(Stored items)

%%

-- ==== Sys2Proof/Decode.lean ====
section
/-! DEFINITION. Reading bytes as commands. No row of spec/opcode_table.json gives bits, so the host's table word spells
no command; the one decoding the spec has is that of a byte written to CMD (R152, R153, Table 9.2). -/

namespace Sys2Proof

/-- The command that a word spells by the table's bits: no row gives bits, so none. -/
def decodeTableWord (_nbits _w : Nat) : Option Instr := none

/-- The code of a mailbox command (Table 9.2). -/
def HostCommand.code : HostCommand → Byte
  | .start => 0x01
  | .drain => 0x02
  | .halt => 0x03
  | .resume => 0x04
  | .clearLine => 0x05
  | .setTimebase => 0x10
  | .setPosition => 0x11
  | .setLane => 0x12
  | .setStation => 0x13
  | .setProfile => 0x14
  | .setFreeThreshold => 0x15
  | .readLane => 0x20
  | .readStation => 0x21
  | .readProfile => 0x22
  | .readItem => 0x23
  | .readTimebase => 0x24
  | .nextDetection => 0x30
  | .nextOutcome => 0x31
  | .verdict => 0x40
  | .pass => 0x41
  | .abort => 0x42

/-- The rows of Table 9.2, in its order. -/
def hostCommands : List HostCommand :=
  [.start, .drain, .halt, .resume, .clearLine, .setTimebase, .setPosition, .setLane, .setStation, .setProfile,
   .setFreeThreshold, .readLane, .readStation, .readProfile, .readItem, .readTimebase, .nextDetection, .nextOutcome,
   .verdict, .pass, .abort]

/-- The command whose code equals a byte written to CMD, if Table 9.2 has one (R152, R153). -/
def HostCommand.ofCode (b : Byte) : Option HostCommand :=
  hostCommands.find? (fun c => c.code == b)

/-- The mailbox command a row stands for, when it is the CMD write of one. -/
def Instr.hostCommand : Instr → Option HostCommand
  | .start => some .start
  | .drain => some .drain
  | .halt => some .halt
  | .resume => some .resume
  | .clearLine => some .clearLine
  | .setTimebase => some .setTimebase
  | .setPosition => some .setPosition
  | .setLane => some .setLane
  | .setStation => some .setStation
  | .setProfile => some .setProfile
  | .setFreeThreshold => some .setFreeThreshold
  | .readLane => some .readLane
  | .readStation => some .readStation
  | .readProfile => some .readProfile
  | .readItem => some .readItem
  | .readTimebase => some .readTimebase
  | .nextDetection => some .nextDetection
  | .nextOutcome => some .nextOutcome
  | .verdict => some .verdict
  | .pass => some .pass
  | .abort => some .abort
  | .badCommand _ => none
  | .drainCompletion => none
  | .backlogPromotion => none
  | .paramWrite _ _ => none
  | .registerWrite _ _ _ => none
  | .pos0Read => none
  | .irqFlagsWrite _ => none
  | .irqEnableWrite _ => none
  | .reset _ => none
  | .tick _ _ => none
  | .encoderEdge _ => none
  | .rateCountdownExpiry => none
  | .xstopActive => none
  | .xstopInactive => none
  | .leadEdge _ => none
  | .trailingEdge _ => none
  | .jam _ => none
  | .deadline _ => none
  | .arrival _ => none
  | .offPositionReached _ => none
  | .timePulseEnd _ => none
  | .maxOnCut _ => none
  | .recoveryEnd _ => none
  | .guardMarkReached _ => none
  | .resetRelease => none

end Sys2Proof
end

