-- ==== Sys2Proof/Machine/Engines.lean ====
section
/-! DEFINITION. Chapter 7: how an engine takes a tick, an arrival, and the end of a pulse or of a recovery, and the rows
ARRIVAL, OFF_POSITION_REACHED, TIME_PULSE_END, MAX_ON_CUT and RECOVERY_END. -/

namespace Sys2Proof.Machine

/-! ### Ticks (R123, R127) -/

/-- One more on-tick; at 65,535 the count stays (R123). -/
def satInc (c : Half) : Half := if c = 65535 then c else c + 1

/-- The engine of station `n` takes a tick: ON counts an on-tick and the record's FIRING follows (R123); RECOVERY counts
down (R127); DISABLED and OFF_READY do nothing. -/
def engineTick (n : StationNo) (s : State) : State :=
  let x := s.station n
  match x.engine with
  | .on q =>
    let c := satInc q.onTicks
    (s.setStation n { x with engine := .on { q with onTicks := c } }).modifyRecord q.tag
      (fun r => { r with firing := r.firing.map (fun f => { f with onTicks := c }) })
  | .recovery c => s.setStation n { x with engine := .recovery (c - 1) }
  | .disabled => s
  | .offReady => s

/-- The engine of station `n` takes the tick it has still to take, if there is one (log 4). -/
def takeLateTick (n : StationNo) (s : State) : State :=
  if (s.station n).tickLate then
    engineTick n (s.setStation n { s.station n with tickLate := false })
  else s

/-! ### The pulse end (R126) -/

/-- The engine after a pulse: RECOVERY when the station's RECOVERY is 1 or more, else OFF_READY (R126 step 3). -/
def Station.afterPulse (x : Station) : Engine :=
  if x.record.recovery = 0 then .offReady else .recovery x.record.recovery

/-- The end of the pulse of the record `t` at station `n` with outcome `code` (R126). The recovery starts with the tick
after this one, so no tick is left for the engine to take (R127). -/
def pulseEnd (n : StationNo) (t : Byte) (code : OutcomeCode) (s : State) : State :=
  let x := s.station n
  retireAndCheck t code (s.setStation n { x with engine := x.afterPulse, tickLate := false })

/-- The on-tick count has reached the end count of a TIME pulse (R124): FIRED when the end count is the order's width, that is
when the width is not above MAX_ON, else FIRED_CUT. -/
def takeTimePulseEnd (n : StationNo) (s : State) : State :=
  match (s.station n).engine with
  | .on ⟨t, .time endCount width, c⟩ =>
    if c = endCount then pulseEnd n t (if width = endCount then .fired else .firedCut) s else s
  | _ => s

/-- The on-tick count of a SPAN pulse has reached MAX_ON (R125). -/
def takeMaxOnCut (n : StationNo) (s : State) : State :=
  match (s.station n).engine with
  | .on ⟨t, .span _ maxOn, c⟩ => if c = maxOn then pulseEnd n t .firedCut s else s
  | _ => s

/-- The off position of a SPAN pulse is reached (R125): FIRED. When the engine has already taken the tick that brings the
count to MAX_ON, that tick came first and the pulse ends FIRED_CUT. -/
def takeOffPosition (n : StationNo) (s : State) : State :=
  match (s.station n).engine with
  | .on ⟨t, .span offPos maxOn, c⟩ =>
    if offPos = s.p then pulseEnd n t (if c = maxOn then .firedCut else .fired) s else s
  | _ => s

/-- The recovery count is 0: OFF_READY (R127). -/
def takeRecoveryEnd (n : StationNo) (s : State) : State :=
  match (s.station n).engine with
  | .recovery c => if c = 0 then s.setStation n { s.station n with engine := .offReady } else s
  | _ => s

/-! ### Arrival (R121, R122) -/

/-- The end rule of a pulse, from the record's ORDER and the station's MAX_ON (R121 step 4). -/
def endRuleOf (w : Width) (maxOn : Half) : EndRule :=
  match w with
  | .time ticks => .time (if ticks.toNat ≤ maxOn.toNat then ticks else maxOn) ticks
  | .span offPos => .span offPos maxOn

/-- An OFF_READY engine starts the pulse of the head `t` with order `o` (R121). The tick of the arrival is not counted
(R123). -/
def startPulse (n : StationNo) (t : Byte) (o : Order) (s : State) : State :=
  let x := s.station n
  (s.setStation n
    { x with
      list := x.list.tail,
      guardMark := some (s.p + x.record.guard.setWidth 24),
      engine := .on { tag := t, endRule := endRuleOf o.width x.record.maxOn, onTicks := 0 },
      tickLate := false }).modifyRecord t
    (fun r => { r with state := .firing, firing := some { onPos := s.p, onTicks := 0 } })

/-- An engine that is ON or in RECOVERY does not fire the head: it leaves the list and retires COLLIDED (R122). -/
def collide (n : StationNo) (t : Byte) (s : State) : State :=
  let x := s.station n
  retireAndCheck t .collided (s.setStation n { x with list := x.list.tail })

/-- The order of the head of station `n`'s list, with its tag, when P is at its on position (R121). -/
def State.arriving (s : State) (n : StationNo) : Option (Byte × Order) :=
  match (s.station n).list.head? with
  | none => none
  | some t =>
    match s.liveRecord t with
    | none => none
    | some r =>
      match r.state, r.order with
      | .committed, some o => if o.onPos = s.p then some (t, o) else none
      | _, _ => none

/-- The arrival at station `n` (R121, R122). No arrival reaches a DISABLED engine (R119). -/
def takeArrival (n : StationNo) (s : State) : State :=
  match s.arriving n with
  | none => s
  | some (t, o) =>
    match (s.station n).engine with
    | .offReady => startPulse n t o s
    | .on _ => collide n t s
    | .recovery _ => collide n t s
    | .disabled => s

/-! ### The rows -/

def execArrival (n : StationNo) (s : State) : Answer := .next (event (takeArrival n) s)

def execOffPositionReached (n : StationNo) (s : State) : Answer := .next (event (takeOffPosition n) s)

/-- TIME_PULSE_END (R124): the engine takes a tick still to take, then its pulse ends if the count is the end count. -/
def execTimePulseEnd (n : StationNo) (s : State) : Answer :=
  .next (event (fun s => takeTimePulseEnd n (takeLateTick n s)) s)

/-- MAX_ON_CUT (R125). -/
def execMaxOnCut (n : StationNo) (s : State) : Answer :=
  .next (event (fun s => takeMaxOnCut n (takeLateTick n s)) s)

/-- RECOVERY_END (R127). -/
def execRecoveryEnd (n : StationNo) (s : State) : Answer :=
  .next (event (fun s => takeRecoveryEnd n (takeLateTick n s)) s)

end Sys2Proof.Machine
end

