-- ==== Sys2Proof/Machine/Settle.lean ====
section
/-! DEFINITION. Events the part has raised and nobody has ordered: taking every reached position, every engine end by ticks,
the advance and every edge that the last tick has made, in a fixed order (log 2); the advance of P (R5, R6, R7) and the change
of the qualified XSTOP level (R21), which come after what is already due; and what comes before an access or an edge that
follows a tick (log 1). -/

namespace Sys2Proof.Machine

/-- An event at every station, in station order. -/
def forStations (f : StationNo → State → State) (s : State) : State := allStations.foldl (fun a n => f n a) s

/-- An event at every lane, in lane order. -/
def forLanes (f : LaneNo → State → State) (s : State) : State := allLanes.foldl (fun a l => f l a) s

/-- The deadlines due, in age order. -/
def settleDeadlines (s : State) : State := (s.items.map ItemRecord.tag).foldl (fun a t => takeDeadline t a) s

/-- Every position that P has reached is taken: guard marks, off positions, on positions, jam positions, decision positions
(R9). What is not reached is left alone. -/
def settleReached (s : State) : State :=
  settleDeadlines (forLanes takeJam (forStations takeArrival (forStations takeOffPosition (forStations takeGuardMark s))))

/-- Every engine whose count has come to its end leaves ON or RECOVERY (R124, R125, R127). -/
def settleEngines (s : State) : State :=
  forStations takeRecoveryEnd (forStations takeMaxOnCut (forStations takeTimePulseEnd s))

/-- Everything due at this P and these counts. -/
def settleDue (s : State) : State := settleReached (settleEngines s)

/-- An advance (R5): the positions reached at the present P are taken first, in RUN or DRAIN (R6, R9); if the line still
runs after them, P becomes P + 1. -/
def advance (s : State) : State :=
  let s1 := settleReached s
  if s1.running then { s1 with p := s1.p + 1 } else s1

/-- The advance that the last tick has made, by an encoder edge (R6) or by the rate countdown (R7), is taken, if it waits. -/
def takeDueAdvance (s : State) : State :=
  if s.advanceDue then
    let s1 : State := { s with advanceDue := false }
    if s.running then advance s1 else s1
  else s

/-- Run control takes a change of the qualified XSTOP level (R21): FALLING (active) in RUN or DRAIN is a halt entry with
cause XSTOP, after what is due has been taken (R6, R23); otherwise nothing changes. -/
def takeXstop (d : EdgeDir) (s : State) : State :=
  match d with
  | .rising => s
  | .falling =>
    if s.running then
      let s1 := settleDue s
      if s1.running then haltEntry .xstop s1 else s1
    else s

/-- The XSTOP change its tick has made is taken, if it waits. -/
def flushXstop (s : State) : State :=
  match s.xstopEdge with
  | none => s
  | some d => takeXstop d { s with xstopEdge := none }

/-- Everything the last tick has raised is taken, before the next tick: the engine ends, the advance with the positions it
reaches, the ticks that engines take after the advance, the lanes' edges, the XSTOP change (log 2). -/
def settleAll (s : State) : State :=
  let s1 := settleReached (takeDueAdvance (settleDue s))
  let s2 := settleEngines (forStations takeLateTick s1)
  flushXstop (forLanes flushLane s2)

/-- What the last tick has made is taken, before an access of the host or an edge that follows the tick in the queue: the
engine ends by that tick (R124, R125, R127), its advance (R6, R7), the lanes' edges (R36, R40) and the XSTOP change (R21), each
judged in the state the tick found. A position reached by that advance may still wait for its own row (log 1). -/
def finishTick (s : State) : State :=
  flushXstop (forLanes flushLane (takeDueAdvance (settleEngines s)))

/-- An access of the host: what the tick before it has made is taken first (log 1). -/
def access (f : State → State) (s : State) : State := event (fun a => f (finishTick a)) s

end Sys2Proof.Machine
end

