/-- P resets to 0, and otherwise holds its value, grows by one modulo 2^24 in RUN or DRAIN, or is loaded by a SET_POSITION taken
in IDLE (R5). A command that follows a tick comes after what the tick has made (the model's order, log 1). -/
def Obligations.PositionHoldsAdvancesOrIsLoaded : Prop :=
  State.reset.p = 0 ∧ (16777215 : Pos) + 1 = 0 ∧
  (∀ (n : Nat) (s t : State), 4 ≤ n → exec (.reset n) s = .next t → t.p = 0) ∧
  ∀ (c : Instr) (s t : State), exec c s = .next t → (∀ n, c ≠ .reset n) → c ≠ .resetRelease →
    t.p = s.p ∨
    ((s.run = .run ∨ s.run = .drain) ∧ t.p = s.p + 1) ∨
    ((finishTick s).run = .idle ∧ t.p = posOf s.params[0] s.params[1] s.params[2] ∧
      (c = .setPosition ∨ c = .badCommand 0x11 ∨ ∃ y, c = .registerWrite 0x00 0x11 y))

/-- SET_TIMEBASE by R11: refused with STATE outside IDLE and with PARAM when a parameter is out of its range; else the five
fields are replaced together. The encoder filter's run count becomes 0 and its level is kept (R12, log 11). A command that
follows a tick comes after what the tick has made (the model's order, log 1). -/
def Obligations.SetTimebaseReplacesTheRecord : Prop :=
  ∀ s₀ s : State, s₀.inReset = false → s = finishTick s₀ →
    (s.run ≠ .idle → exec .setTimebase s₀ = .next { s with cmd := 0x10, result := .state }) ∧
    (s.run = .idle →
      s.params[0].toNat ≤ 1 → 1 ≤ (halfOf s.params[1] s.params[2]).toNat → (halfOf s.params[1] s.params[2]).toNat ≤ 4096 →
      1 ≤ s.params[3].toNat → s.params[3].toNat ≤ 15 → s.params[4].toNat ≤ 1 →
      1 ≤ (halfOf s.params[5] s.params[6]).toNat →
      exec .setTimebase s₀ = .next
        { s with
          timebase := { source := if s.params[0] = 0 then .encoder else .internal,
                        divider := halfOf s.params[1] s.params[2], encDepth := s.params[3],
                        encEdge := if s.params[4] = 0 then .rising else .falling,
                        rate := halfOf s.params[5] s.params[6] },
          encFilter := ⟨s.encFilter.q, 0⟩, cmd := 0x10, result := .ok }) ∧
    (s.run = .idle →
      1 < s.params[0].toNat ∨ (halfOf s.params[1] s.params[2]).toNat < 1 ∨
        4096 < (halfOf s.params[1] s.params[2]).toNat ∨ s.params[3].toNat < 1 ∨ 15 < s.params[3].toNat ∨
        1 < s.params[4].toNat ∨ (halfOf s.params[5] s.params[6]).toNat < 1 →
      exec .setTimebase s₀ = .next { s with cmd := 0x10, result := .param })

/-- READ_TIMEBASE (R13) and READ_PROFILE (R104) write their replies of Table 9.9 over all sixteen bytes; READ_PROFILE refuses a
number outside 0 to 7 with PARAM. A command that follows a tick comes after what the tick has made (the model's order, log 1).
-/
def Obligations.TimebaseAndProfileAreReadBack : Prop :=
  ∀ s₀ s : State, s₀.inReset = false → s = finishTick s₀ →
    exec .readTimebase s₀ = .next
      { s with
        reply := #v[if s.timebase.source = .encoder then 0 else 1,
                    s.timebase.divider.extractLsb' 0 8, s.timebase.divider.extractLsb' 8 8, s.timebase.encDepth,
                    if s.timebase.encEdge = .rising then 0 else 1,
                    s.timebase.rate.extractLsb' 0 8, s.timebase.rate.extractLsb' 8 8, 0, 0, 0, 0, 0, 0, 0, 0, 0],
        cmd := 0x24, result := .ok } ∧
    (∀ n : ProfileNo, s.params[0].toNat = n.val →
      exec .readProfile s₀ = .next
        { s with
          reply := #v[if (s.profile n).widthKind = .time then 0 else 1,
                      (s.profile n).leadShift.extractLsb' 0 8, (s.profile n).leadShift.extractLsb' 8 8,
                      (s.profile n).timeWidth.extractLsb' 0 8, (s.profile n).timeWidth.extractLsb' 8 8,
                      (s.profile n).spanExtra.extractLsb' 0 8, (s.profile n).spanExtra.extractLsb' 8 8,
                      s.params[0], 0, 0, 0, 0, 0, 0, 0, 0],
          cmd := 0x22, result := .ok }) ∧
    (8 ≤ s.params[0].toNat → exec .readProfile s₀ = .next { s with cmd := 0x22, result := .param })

%%

What you will do
Search the records for the word "positions", then list every line that has it.

Task response
/-- Every position that P has reached is taken: guard marks, off positions, on positions, jam positions, decision positions
/-- An advance (R5): the positions reached at the present P are taken first, in RUN or DRAIN (R6, R9); if the line still
/-- Everything the last tick has raised is taken, before the next tick: the engine ends, the advance with the positions it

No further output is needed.